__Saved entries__
※

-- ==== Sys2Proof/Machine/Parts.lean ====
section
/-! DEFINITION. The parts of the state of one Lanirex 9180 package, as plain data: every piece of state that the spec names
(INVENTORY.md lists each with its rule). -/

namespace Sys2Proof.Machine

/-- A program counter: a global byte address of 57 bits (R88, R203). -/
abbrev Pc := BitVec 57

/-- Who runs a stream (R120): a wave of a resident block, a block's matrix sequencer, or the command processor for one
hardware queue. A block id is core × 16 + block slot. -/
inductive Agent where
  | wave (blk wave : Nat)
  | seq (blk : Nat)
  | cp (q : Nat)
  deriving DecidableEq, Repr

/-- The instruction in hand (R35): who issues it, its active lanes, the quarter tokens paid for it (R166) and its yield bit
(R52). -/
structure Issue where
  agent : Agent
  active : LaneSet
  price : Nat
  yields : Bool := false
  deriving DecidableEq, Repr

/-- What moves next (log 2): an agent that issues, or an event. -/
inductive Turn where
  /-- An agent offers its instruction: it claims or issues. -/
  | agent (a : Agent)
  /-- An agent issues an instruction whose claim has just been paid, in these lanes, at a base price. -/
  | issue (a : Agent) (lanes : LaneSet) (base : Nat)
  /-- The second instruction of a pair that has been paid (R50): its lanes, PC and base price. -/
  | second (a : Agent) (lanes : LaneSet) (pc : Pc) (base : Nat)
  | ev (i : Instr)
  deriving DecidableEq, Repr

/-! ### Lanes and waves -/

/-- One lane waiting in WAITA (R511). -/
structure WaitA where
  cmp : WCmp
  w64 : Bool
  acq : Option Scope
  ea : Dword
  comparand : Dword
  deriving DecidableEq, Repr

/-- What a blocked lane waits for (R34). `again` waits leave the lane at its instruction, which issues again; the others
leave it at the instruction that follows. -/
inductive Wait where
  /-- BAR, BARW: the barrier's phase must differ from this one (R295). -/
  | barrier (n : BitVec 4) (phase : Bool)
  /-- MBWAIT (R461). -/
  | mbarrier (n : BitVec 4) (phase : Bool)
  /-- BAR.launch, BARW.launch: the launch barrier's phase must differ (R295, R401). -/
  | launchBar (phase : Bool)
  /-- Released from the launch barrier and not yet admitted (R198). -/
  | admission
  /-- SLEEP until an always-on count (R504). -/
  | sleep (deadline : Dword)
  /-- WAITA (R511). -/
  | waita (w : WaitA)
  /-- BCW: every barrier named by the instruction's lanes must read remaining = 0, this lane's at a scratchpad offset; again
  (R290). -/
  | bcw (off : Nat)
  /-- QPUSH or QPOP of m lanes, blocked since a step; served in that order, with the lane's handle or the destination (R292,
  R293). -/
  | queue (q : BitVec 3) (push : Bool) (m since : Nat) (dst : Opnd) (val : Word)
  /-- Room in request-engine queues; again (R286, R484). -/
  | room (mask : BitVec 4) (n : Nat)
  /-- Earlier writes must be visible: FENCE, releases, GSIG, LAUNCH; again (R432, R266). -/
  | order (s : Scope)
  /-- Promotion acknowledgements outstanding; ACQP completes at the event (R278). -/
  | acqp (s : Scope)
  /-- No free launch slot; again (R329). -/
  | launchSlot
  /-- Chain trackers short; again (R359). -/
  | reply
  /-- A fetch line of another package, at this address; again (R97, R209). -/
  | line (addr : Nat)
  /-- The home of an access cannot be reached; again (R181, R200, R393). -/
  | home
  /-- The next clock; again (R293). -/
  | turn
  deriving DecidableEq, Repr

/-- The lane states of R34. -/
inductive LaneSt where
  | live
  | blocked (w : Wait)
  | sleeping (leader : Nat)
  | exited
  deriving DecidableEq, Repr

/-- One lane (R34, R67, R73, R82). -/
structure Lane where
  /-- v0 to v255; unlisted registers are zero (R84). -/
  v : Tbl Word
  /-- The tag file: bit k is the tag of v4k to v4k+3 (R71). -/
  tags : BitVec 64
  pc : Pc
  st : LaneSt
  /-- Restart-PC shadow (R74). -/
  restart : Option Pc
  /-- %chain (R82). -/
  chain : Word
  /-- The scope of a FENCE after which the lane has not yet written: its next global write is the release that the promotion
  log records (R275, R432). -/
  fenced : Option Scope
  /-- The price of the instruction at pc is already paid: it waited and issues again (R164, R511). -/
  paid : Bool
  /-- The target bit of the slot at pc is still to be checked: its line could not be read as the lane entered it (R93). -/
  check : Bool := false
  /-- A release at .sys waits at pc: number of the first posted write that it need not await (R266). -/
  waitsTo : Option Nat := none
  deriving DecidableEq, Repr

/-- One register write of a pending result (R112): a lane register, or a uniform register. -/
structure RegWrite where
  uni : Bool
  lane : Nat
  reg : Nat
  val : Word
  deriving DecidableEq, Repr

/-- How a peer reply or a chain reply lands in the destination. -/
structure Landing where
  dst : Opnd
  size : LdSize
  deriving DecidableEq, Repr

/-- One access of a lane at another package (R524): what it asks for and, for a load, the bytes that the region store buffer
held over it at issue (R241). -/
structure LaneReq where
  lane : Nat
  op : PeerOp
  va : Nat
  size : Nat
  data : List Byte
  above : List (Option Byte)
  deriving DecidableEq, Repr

※

__Directions for this task__
Using the records above, report each line that contains the word "been" by copying it.

__Final answer__
  /-- An agent issues an instruction whose claim has just been paid, in these lanes, at a base price. -/
  /-- The second instruction of a pair that has been paid (R50): its lanes, PC and base price. -/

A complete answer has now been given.